*** Begin section ***

-- ==== Sys2Proof/Machine/Operands.lean ====
section
/-! DEFINITION. Every operand form (spec/30_encoding.md section 2, spec/44_loads.md section 1) and the accessors of
spec/10_state.md R44. -/

namespace Sys2Proof.Machine

/-- `R8[i]` as a value; index 6 is the memory byte at HL (R93, R97). -/
def State.getR8 (r : R8) (s : State) : Byte :=
  match r with
  | .b => s.b | .c => s.c | .d => s.d | .e => s.e | .h => s.h | .l => s.l
  | .hlInd => s.read8 s.hl
  | .a => s.a

/-- `R8[i] <- v`; index 6 writes the memory byte at HL (R97). -/
def State.setR8 (r : R8) (v : Byte) (s : State) : State :=
  match r with
  | .b => s.setB v | .c => s.setC v | .d => s.setD v | .e => s.setE v | .h => s.setH v | .l => s.setL v
  | .hlInd => s.write8 s.hl v
  | .a => s.setA v

/-- `R16[i]` as a value (R94). -/
def State.getR16 (r : R16) (s : State) : Word :=
  match r with
  | .bc => s.bc | .de => s.de | .hl => s.hl | .sp => s.sp

/-- `R16[i] <- w` (R94). -/
def State.setR16 (r : R16) (w : Word) (s : State) : State :=
  match r with
  | .bc => s.setBc w | .de => s.setDe w | .hl => s.setHl w | .sp => s.setSp w

/-- `R16STK[i]` as a value (R95). -/
def State.getR16stk (r : R16stk) (s : State) : Word :=
  match r with
  | .bc => s.bc | .de => s.de | .hl => s.hl | .af => s.af

/-- `R16STK[i] <- w` (R95); F is masked (R26). -/
def State.setR16stk (r : R16stk) (w : Word) (s : State) : State :=
  match r with
  | .bc => s.setBc w | .de => s.setDe w | .hl => s.setHl w | .af => s.setAf w

/-- The address an `R16MEM` operand gives, before HL is changed (R96, spec/44_loads.md R203). -/
def State.r16memAddr (r : R16mem) (s : State) : Word :=
  match r with
  | .bc => s.bc | .de => s.de | .hlInc => s.hl | .hlDec => s.hl

/-- The change of HL after the access (R203): incremented, decremented or left. -/
def State.r16memPost (r : R16mem) (s : State) : State :=
  match r with
  | .bc => s | .de => s
  | .hlInc => s.setHl (s.hl + 1)
  | .hlDec => s.setHl (s.hl - 1)

/-- The LDH address: `0xFF00 + offset` (spec/44_loads.md R209 to R212). -/
def highPage (offset : Byte) : Word := 0xFF00 + offset.setWidth 16

/-- A condition on the flags (R98). -/
def condHolds (cc : Cond) (f : Flags) : Bool :=
  match cc with
  | .nz => !f.z | .z => f.z | .nc => !f.c | .c => f.c

/-- The RST target, `t * 8` (R107). -/
def rstTarget (t : Fin 8) : Word := BitVec.ofNat 16 (t.val * 8)

/-! ### Accessors (spec/10_state.md R44) -/

/-- Inspection of an 8-bit register. -/
def State.reg8 (r : Reg8) (s : State) : Byte :=
  match r with
  | .a => s.a | .f => s.f | .b => s.b | .c => s.c | .d => s.d | .e => s.e | .h => s.h | .l => s.l

/-- Mutation of an 8-bit register, F masked (R26). -/
def State.setReg8 (r : Reg8) (v : Byte) (s : State) : State :=
  match r with
  | .a => s.setA v | .f => s.setF v | .b => s.setB v | .c => s.setC v
  | .d => s.setD v | .e => s.setE v | .h => s.setH v | .l => s.setL v

/-- Inspection of a 16-bit register. -/
def State.reg16 (r : Reg16) (s : State) : Word :=
  match r with
  | .af => s.af | .bc => s.bc | .de => s.de | .hl => s.hl | .sp => s.sp | .pc => s.pc

/-- Mutation of a 16-bit register, AF masked (R26). -/
def State.setReg16 (r : Reg16) (w : Word) (s : State) : State :=
  match r with
  | .af => s.setAf w | .bc => s.setBc w | .de => s.setDe w | .hl => s.setHl w | .sp => s.setSp w | .pc => s.setPc w

/-- Inspection of a flag. -/
def State.flag (g : Flag) (s : State) : Bool := s.flags.get g

/-- Mutation of a flag, the others left (R27). -/
def State.setFlag (g : Flag) (v : Bool) (s : State) : State := s.setFlags (s.flags.set g v)

end Sys2Proof.Machine
end

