-- ==== Sys2Proof/Machine/Misc.lean ====
section
/-! DEFINITION. Miscellaneous and system instructions (spec/47_misc.md). -/

namespace Sys2Proof.Machine

/-- R260 -/
def execNop (s : State) : Result := .next (s.advance 1)

/-- R261 -/
def execDaa (s : State) : Result :=
  let r := daaAdjust s.a s.flags
  .next (((s.setA r.1).setFlags r.2).advance 1)

/-- R262: Z and C unchanged. -/
def execCpl (s : State) : Result := .next (((s.setA (~~~s.a)).setFlags { s.flags with n := true, h := true }).advance 1)

/-- R263: Z unchanged. -/
def execScf (s : State) : Result := .next ((s.setFlags { s.flags with n := false, h := false, c := true }).advance 1)

/-- R264: Z unchanged. -/
def execCcf (s : State) : Result := .next ((s.setFlags { s.flags with n := false, h := false, c := !s.flags.c }).advance 1)

/-- R265: immediate, and a pending enable is cancelled. -/
def execDi (s : State) : Result := .next (((s.setIme false).setImePending 0).advance 1)

/-- R266: IME itself is not written. -/
def execEi (s : State) : Result := .next ((s.setImePending 1).advance 1)

/-- R268; the HALT bug is not modelled (spec/60_exceptions.md R322). -/
def execHalt (s : State) : Result := .next ((s.setHalted true).advance 1)

/-- R269: the padding byte is read and ignored. -/
def execStop (_pad : Byte) (s : State) : Result := .next ((s.setStopped true).advance 2)

/-! The eleven undefined opcodes (R270): the report, which a model treats as a fault (spec/60_exceptions.md R300). -/

/-- R270 -/
def execUndefinedD3 (s : State) : Result := raiseUndefined 0xD3 s
/-- R270 -/
def execUndefinedDB (s : State) : Result := raiseUndefined 0xDB s
/-- R270 -/
def execUndefinedDD (s : State) : Result := raiseUndefined 0xDD s
/-- R270 -/
def execUndefinedE3 (s : State) : Result := raiseUndefined 0xE3 s
/-- R270 -/
def execUndefinedE4 (s : State) : Result := raiseUndefined 0xE4 s
/-- R270 -/
def execUndefinedEB (s : State) : Result := raiseUndefined 0xEB s
/-- R270 -/
def execUndefinedEC (s : State) : Result := raiseUndefined 0xEC s
/-- R270 -/
def execUndefinedED (s : State) : Result := raiseUndefined 0xED s
/-- R270 -/
def execUndefinedF4 (s : State) : Result := raiseUndefined 0xF4 s
/-- R270 -/
def execUndefinedFC (s : State) : Result := raiseUndefined 0xFC s
/-- R270 -/
def execUndefinedFD (s : State) : Result := raiseUndefined 0xFD s

end Sys2Proof.Machine
end

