-- ==== Sys2Proof/Certificates/Slice0/Obligations.lean ====
section
/-! DEFINITION. The statements for the provers, and the words they are written in. -/

namespace Sys2Proof.Claims

open Sys2Proof Sys2Proof.Machine

/-! ### Words of the statements: what an instruction does, and its frame -/

/-- The bytes at the front of any list decode to `i`. -/
def Decodes (bytes : List Byte) (i : Instr) : Prop := ∀ rest, decode (bytes ++ rest) = .ok (i, rest)

/-- `exec i s` answers a next state, and the next state is as `P` says. -/
def Completes (i : Instr) (s : State) (P : State → Prop) : Prop := ∃ t, exec i s = .next t ∧ P t

/-- Every 8-bit register (F among them) but those named is unchanged. -/
def SameRegs (but : List Reg8) (s t : State) : Prop := ∀ r, r ∉ but → t.reg8 r = s.reg8 r

/-- Every byte of memory reads as before. -/
def SameMem (s t : State) : Prop := ∀ x : Word, t.read8 x = s.read8 x

/-- Every byte of memory but those named reads as before. -/
def SameMemBut (xs : List Word) (s t : State) : Prop := ∀ x : Word, x ∉ xs → t.read8 x = s.read8 x

/-- IME, ime_pending, halted and stopped are unchanged. -/
def SameControl (s t : State) : Prop :=
  t.ime = s.ime ∧ t.imePending = s.imePending ∧ t.halted = s.halted ∧ t.stopped = s.stopped

/-- Only the named 8-bit registers and PC may differ: SP, the control fields and memory are unchanged. -/
def RegFrame (but : List Reg8) (s t : State) : Prop :=
  SameRegs but s t ∧ t.sp = s.sp ∧ SameControl s t ∧ SameMem s t

/-- Only PC may differ. -/
def PcFrame (s t : State) : Prop := RegFrame [] s t

/-- One byte stored, the rest of memory as before. -/
def Stored8 (x : Word) (v : Byte) (s t : State) : Prop := t.read8 x = v ∧ SameMemBut [x] s t

/-- Two bytes stored, the low one at `x`, the rest of memory as before. -/
def Stored16 (x v : Word) (s t : State) : Prop :=
  (t.read8 x).toNat = v.toNat % 256 ∧ (t.read8 (x + 1)).toNat = v.toNat / 256 ∧ SameMemBut [x, x + 1] s t

/-- The 16-bit value at `x`, little-endian. -/
def wordAt (x : Word) (s : State) : Nat := (s.read8 x).toNat + 256 * (s.read8 (x + 1)).toNat

/-- The register of an `R8` operand; none for `(HL)`. -/
def regOf : R8 → Option Reg8
  | .b => some .b | .c => some .c | .d => some .d | .e => some .e | .h => some .h | .l => some .l
  | .hlInd => none
  | .a => some .a

/-- The value of an `R8` operand: a register, or the memory byte at HL. -/
def operand8 (r : R8) (s : State) : Byte :=
  match regOf r with
  | some q => s.reg8 q
  | none => s.read8 (s.reg16 .hl)

/-- An `R8` operand becomes `v`; nothing else but F and PC may differ. -/
def WroteR8 (r : R8) (v : Byte) (s t : State) : Prop :=
  t.sp = s.sp ∧ SameControl s t ∧
  match regOf r with
  | some q => t.reg8 q = v ∧ SameRegs [q, .f] s t ∧ SameMem s t
  | none => Stored8 (s.reg16 .hl) v s t ∧ SameRegs [.f] s t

*** End section ***

Each line above that has the word "named" must be copied.

Solved exercise:
/-- Every 8-bit register (F among them) but those named is unchanged. -/
/-- Every byte of memory but those named reads as before. -/
/-- Only the named 8-bit registers and PC may differ: SP, the control fields and memory are unchanged. -/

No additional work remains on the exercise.